• _Directions for this task_
Nothing but the lines below between the line holding "shB := s.f F.TXP_SHIFT_SHIFT_B n" and the line holding "The starts of", inclusive, should appear in the answer, each set down exactly.

Stored items:
+ + +

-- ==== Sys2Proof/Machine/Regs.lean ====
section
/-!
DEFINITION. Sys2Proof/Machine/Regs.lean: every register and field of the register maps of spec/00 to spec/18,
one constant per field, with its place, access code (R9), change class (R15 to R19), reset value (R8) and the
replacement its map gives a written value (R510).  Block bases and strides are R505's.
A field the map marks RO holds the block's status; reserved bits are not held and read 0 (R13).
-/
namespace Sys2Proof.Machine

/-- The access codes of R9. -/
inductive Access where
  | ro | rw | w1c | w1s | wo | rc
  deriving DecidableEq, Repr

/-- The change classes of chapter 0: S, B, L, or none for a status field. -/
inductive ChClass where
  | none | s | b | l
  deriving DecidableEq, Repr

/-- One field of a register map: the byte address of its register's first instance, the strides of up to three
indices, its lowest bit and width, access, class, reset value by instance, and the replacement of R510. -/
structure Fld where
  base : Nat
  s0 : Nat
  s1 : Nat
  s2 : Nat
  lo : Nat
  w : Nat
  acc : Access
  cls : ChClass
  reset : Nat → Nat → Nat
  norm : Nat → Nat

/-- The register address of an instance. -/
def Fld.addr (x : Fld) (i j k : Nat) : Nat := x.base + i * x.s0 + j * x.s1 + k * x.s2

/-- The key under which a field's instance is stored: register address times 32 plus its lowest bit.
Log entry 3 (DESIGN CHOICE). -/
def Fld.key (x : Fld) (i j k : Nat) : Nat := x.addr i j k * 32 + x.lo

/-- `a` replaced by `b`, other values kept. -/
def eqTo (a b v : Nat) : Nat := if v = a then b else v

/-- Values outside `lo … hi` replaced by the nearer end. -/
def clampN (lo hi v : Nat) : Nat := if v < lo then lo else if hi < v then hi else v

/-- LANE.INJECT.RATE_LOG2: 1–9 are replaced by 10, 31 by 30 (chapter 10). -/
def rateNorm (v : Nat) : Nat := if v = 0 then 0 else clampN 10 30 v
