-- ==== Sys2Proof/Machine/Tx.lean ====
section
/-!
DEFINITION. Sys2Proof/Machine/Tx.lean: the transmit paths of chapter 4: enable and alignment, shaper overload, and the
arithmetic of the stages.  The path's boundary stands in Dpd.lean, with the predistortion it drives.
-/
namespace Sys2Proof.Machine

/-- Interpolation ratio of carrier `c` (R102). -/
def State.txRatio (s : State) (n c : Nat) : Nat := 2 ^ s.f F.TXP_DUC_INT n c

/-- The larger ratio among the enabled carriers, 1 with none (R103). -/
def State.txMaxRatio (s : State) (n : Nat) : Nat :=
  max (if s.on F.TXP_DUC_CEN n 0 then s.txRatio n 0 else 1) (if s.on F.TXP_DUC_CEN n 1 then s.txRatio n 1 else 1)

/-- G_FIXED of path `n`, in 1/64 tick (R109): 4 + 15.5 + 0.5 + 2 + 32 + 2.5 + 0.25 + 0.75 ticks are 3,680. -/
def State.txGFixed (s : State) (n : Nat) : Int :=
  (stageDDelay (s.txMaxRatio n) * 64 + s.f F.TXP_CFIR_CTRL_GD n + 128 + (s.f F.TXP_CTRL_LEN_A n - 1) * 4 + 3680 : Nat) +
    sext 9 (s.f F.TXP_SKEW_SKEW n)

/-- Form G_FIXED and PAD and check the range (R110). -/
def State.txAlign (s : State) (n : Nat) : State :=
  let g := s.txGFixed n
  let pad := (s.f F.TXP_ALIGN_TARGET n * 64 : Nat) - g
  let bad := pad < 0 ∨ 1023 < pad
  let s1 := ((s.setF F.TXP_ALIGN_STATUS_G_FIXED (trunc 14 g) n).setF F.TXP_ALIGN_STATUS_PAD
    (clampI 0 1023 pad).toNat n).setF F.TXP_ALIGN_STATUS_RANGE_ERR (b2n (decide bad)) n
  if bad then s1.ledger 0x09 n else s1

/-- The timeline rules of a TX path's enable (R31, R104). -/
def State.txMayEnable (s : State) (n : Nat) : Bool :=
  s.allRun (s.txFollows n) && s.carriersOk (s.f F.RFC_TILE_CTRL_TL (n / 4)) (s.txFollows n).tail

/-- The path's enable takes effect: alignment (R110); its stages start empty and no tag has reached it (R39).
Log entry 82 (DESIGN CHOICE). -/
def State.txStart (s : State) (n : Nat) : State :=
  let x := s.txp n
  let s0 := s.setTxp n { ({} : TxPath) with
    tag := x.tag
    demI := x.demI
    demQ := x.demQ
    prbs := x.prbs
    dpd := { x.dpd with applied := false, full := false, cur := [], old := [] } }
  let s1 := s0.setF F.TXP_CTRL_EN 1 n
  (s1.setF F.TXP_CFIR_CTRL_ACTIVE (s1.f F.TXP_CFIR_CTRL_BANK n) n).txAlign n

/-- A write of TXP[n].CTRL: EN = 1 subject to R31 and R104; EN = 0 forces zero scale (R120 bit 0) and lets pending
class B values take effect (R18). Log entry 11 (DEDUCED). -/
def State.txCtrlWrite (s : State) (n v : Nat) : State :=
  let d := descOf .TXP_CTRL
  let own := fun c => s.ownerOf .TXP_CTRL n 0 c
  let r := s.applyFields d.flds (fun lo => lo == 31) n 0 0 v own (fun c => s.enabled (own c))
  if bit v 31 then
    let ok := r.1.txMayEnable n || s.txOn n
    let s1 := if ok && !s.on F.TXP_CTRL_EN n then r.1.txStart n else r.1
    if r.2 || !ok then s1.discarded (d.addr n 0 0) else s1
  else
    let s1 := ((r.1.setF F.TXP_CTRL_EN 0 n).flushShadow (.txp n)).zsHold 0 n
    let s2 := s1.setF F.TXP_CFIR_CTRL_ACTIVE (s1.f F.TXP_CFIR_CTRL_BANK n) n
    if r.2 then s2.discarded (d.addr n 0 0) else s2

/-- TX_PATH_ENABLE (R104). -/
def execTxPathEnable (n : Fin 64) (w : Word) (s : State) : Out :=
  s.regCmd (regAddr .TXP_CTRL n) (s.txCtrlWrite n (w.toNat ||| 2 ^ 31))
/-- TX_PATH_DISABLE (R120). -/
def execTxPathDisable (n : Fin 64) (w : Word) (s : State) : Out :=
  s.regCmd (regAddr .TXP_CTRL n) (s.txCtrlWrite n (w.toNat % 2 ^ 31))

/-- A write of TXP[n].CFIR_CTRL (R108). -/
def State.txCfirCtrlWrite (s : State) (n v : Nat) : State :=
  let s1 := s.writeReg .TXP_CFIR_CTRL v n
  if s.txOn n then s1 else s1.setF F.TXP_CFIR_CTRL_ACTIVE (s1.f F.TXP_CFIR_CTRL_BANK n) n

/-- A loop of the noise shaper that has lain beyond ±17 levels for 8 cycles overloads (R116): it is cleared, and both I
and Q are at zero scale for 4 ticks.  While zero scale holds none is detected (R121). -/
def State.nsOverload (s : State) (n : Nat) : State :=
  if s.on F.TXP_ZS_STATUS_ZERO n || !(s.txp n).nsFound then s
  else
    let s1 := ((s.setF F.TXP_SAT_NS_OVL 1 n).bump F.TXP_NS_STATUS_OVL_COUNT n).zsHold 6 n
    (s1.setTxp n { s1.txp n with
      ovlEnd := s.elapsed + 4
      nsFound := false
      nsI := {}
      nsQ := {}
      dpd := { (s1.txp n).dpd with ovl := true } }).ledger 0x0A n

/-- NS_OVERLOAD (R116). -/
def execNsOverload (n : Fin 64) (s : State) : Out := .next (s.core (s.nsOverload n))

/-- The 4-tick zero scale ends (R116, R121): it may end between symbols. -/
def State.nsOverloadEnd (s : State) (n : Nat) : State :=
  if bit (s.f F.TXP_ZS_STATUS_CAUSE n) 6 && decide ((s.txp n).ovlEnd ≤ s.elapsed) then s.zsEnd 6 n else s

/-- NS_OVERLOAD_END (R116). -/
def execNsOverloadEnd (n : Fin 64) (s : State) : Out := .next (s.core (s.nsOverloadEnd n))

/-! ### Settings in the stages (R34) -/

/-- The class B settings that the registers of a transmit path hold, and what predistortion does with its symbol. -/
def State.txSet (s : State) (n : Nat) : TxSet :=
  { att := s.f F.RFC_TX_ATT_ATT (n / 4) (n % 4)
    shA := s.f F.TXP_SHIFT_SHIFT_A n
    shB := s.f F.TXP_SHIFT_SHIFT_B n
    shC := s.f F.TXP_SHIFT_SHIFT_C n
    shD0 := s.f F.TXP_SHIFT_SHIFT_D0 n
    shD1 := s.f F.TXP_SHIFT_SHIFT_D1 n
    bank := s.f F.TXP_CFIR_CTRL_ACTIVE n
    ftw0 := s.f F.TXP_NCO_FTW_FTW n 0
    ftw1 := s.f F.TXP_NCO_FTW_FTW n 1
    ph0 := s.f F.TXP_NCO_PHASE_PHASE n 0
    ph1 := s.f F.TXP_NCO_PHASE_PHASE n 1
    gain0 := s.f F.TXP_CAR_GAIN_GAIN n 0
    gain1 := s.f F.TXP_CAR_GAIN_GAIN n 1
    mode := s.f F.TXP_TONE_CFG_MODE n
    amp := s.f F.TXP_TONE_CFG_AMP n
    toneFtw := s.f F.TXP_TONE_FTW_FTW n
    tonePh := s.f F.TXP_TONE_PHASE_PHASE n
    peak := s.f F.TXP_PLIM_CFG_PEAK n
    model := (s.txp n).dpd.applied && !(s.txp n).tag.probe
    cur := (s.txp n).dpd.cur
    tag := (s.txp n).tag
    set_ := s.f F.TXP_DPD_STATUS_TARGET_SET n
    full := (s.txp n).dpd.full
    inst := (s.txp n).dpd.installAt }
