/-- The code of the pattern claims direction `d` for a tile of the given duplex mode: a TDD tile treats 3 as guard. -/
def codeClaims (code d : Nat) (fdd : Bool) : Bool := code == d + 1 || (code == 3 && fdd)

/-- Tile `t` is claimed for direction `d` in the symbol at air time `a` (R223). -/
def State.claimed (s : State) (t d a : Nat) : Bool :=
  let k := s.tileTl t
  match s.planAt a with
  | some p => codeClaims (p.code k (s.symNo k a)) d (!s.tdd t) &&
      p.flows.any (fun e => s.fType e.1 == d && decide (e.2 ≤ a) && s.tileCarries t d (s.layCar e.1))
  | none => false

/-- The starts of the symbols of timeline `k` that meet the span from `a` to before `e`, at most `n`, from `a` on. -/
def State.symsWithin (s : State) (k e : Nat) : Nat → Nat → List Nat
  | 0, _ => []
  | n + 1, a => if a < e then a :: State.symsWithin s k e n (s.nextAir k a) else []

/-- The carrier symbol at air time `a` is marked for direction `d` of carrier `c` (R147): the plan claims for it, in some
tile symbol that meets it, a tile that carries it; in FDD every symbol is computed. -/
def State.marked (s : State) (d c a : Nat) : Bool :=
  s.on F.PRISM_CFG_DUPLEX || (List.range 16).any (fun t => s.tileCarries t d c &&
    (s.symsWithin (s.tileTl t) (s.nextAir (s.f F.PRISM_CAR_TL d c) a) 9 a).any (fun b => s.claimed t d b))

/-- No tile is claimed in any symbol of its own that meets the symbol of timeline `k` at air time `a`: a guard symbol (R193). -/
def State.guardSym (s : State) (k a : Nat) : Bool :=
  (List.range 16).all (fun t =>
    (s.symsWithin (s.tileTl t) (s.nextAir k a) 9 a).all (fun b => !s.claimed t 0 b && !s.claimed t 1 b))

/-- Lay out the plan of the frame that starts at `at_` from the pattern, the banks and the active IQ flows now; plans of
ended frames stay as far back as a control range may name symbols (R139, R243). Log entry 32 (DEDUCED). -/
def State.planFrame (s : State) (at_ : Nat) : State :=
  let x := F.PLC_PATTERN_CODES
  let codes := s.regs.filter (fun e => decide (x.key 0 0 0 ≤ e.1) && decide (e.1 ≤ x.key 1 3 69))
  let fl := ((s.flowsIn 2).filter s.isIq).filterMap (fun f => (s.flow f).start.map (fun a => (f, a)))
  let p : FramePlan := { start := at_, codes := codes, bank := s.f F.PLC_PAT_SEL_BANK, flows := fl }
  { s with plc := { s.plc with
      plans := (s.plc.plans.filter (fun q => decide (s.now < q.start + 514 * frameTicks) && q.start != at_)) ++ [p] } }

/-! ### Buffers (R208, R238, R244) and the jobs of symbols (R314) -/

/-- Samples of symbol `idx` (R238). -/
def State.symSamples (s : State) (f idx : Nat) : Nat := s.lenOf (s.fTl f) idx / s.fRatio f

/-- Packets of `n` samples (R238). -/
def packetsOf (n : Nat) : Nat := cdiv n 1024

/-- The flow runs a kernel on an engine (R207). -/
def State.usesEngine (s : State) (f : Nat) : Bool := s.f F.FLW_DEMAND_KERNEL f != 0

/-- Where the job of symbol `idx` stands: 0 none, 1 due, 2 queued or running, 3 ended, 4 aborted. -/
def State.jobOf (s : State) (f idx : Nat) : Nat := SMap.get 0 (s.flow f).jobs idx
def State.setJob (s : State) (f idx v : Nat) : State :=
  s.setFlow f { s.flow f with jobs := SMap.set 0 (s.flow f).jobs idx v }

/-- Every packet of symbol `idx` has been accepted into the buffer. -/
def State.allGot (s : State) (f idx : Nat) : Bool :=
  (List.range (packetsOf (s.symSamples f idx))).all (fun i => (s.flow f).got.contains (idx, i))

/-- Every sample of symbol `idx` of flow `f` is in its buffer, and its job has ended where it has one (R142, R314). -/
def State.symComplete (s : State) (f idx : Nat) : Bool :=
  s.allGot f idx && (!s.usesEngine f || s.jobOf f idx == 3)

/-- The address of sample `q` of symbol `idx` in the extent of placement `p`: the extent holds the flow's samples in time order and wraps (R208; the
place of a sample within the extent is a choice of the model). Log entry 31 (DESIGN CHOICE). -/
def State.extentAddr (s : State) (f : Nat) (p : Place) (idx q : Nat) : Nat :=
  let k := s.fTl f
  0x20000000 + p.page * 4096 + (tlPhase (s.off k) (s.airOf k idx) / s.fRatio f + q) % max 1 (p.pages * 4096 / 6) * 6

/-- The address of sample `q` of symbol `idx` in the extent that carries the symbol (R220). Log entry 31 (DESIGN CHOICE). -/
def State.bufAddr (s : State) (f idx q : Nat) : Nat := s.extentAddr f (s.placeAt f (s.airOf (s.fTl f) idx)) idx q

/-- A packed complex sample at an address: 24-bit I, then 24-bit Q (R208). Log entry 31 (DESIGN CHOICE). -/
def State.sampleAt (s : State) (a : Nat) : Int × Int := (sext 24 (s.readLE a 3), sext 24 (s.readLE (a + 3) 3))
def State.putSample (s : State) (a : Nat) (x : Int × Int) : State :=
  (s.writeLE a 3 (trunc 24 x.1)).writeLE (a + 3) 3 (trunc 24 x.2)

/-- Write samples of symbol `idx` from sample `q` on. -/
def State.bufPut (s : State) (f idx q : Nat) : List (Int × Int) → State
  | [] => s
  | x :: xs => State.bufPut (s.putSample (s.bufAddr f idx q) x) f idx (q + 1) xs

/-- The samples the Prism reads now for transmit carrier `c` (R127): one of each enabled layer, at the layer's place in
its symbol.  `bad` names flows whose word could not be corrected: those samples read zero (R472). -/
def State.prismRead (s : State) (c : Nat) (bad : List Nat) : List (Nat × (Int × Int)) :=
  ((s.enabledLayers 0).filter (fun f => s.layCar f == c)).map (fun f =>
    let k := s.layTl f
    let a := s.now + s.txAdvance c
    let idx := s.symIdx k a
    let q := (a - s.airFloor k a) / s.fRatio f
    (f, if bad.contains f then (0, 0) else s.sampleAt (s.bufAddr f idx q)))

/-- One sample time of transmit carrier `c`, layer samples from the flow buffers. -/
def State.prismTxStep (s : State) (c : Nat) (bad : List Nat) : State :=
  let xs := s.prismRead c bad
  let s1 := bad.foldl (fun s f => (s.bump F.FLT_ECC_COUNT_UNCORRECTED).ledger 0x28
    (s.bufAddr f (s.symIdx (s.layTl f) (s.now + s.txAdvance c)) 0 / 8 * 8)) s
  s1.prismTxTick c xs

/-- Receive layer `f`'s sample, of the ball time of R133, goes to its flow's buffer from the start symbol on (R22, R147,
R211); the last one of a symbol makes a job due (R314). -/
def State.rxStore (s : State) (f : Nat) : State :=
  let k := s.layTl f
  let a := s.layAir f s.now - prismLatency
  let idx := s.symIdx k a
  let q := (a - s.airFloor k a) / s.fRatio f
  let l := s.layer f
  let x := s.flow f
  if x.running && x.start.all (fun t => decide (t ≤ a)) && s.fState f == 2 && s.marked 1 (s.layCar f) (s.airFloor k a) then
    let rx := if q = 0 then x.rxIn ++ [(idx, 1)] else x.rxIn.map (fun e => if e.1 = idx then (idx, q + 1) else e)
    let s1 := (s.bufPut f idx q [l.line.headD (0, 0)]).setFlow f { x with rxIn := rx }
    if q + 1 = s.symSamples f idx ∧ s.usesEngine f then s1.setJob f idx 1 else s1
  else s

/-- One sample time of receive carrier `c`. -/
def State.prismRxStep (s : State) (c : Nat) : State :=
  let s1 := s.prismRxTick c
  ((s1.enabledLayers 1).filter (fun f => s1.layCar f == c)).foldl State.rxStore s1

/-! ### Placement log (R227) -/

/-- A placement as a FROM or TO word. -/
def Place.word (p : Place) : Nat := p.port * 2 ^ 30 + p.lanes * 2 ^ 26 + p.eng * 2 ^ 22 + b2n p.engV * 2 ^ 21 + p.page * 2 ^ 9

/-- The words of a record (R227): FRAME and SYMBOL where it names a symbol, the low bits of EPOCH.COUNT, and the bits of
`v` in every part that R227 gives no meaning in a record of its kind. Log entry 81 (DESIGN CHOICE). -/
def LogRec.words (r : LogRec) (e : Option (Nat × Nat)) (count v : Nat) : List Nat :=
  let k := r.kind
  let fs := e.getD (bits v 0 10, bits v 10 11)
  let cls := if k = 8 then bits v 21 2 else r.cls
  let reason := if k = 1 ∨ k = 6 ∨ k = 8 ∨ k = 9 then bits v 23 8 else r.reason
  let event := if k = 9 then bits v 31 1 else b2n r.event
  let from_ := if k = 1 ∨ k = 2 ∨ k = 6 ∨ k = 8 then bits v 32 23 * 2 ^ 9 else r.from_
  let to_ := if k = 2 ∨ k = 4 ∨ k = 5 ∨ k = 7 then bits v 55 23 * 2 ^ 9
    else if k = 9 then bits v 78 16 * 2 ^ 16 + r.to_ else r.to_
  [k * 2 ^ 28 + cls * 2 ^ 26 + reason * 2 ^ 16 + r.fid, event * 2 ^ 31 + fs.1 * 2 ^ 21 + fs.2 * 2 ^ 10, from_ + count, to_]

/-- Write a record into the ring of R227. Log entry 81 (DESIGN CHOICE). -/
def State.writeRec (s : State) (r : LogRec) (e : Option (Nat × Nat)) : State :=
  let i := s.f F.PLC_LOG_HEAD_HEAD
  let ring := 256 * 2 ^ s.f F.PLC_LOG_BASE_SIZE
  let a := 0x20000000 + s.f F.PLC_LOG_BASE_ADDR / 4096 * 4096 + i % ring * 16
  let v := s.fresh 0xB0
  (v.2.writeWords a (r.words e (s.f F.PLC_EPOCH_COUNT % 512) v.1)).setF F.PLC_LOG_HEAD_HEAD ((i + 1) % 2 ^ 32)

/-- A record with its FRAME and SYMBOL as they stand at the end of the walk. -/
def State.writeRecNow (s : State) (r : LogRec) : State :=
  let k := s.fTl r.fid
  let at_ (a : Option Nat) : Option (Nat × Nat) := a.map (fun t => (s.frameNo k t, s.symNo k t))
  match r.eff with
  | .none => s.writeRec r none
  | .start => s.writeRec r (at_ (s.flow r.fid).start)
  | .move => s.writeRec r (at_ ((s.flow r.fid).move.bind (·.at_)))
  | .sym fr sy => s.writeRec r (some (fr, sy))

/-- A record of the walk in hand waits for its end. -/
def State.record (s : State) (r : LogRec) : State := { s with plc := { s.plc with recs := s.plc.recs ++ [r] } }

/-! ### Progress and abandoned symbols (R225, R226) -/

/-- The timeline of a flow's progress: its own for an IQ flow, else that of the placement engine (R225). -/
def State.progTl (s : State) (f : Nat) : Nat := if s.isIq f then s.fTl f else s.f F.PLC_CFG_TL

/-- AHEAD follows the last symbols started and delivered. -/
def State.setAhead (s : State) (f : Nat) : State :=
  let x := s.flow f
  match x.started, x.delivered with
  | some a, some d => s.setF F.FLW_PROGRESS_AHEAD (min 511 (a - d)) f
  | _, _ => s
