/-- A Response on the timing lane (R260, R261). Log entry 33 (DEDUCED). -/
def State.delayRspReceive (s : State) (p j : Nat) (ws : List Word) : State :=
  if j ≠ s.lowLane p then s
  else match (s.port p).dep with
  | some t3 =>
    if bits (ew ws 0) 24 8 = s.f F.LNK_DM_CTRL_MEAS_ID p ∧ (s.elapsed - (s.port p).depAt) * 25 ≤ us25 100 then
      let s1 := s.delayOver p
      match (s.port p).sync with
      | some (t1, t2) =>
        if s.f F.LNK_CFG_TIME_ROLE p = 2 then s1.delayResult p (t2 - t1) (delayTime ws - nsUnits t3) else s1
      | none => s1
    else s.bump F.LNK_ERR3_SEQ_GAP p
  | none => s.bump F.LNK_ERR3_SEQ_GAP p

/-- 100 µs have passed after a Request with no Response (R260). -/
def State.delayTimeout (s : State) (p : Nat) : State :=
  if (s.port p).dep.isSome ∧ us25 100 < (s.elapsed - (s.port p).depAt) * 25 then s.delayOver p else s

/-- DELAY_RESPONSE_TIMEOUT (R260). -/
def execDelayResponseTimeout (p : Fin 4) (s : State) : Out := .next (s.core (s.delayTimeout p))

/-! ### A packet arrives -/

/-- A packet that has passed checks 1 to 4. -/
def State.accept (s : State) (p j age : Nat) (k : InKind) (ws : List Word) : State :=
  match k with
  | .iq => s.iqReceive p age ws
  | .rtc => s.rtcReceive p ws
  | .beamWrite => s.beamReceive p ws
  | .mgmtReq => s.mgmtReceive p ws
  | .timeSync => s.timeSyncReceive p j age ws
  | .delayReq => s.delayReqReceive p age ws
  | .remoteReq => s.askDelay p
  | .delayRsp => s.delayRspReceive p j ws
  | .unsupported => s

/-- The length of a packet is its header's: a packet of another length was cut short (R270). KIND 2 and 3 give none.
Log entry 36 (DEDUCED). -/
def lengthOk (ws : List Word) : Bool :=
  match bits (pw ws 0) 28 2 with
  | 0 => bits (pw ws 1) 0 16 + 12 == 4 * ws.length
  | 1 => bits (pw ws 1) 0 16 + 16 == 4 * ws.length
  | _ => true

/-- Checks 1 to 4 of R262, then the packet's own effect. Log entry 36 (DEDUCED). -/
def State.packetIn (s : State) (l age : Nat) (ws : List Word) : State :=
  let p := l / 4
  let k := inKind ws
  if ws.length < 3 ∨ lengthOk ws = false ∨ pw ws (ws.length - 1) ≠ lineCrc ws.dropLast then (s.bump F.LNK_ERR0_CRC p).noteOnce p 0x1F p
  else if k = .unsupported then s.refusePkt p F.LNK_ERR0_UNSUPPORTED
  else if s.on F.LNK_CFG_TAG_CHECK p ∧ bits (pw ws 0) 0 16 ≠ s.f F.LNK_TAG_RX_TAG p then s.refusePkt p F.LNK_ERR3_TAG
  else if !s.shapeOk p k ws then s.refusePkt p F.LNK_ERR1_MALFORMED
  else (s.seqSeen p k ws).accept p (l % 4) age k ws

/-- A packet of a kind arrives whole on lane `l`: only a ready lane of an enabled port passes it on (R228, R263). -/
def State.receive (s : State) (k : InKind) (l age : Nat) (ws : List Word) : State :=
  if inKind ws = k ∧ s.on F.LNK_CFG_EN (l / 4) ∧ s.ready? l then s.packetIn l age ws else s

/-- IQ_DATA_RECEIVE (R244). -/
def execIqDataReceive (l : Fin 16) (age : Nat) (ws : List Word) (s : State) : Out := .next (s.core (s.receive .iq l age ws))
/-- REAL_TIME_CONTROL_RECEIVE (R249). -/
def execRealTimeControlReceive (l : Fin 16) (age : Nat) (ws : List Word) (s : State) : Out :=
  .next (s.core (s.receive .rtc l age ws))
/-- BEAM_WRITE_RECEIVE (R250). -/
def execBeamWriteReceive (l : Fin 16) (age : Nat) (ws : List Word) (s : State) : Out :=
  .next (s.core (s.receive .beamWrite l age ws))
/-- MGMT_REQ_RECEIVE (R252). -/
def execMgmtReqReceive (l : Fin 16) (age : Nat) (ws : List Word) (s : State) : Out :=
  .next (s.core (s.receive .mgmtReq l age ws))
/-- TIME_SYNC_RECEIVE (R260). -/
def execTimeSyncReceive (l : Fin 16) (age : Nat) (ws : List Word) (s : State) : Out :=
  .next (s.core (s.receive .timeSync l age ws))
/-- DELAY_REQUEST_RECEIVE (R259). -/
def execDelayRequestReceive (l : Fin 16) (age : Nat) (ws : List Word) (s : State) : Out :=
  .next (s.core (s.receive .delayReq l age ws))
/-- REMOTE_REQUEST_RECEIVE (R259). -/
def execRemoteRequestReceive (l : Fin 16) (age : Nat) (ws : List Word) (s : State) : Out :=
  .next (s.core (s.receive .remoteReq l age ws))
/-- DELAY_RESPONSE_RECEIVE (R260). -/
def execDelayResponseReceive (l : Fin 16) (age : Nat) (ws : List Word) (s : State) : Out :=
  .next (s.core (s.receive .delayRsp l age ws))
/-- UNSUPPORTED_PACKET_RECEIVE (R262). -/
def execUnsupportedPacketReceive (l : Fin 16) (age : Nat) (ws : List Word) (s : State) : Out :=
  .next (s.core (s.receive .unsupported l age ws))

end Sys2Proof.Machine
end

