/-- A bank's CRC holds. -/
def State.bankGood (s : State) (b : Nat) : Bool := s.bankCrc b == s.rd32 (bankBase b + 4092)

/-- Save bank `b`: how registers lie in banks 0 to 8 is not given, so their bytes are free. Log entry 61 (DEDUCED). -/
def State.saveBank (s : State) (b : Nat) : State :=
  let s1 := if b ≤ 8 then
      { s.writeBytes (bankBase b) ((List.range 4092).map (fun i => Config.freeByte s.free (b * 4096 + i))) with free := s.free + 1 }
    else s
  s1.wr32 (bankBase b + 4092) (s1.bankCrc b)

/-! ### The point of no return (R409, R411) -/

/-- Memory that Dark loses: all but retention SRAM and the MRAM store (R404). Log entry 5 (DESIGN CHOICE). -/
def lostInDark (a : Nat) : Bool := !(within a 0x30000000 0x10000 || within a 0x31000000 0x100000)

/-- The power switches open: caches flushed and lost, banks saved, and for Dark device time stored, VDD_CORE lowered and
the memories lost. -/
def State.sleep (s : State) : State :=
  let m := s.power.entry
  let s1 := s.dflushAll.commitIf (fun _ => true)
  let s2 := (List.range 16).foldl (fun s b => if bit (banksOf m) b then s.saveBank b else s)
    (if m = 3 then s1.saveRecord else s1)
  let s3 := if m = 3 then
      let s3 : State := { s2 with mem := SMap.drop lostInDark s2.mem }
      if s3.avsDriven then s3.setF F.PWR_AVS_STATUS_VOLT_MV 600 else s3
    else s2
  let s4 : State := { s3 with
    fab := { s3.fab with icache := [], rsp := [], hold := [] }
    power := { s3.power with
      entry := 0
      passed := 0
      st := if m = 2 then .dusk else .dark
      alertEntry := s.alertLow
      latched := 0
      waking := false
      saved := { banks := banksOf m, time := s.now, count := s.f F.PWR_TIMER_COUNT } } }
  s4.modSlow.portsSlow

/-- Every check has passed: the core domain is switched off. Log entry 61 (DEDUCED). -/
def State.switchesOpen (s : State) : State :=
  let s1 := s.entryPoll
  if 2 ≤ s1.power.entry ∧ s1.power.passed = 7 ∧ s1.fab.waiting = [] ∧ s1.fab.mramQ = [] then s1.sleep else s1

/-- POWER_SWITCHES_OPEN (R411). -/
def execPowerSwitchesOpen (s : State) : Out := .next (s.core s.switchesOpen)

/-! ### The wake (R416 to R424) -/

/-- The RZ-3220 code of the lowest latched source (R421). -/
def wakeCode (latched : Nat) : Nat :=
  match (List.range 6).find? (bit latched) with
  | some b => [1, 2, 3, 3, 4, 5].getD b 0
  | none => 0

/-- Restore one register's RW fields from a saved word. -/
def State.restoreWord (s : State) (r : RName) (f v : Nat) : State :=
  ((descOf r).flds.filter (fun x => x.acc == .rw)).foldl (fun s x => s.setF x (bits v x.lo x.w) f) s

+ + +

• _Reply to the task_
    shB := s.f F.TXP_SHIFT_SHIFT_B n
    shC := s.f F.TXP_SHIFT_SHIFT_C n
    shD0 := s.f F.TXP_SHIFT_SHIFT_D0 n
    shD1 := s.f F.TXP_SHIFT_SHIFT_D1 n
    bank := s.f F.TXP_CFIR_CTRL_ACTIVE n
    ftw0 := s.f F.TXP_NCO_FTW_FTW n 0
    ftw1 := s.f F.TXP_NCO_FTW_FTW n 1
    ph0 := s.f F.TXP_NCO_PHASE_PHASE n 0
    ph1 := s.f F.TXP_NCO_PHASE_PHASE n 1
    gain0 := s.f F.TXP_CAR_GAIN_GAIN n 0
    gain1 := s.f F.TXP_CAR_GAIN_GAIN n 1
    mode := s.f F.TXP_TONE_CFG_MODE n
    amp := s.f F.TXP_TONE_CFG_AMP n
    toneFtw := s.f F.TXP_TONE_FTW_FTW n
    tonePh := s.f F.TXP_TONE_PHASE_PHASE n
    peak := s.f F.TXP_PLIM_CFG_PEAK n
    model := (s.txp n).dpd.applied && !(s.txp n).tag.probe
    cur := (s.txp n).dpd.cur
    tag := (s.txp n).tag
    set_ := s.f F.TXP_DPD_STATUS_TARGET_SET n
    full := (s.txp n).dpd.full
    inst := (s.txp n).dpd.installAt }
/-- The code of the pattern claims direction `d` for a tile of the given duplex mode: a TDD tile treats 3 as guard. -/
def codeClaims (code d : Nat) (fdd : Bool) : Bool := code == d + 1 || (code == 3 && fdd)

/-- Tile `t` is claimed for direction `d` in the symbol at air time `a` (R223). -/
def State.claimed (s : State) (t d a : Nat) : Bool :=
  let k := s.tileTl t
  match s.planAt a with
  | some p => codeClaims (p.code k (s.symNo k a)) d (!s.tdd t) &&
      p.flows.any (fun e => s.fType e.1 == d && decide (e.2 ≤ a) && s.tileCarries t d (s.layCar e.1))
  | none => false

/-- The starts of the symbols of timeline `k` that meet the span from `a` to before `e`, at most `n`, from `a` on. -/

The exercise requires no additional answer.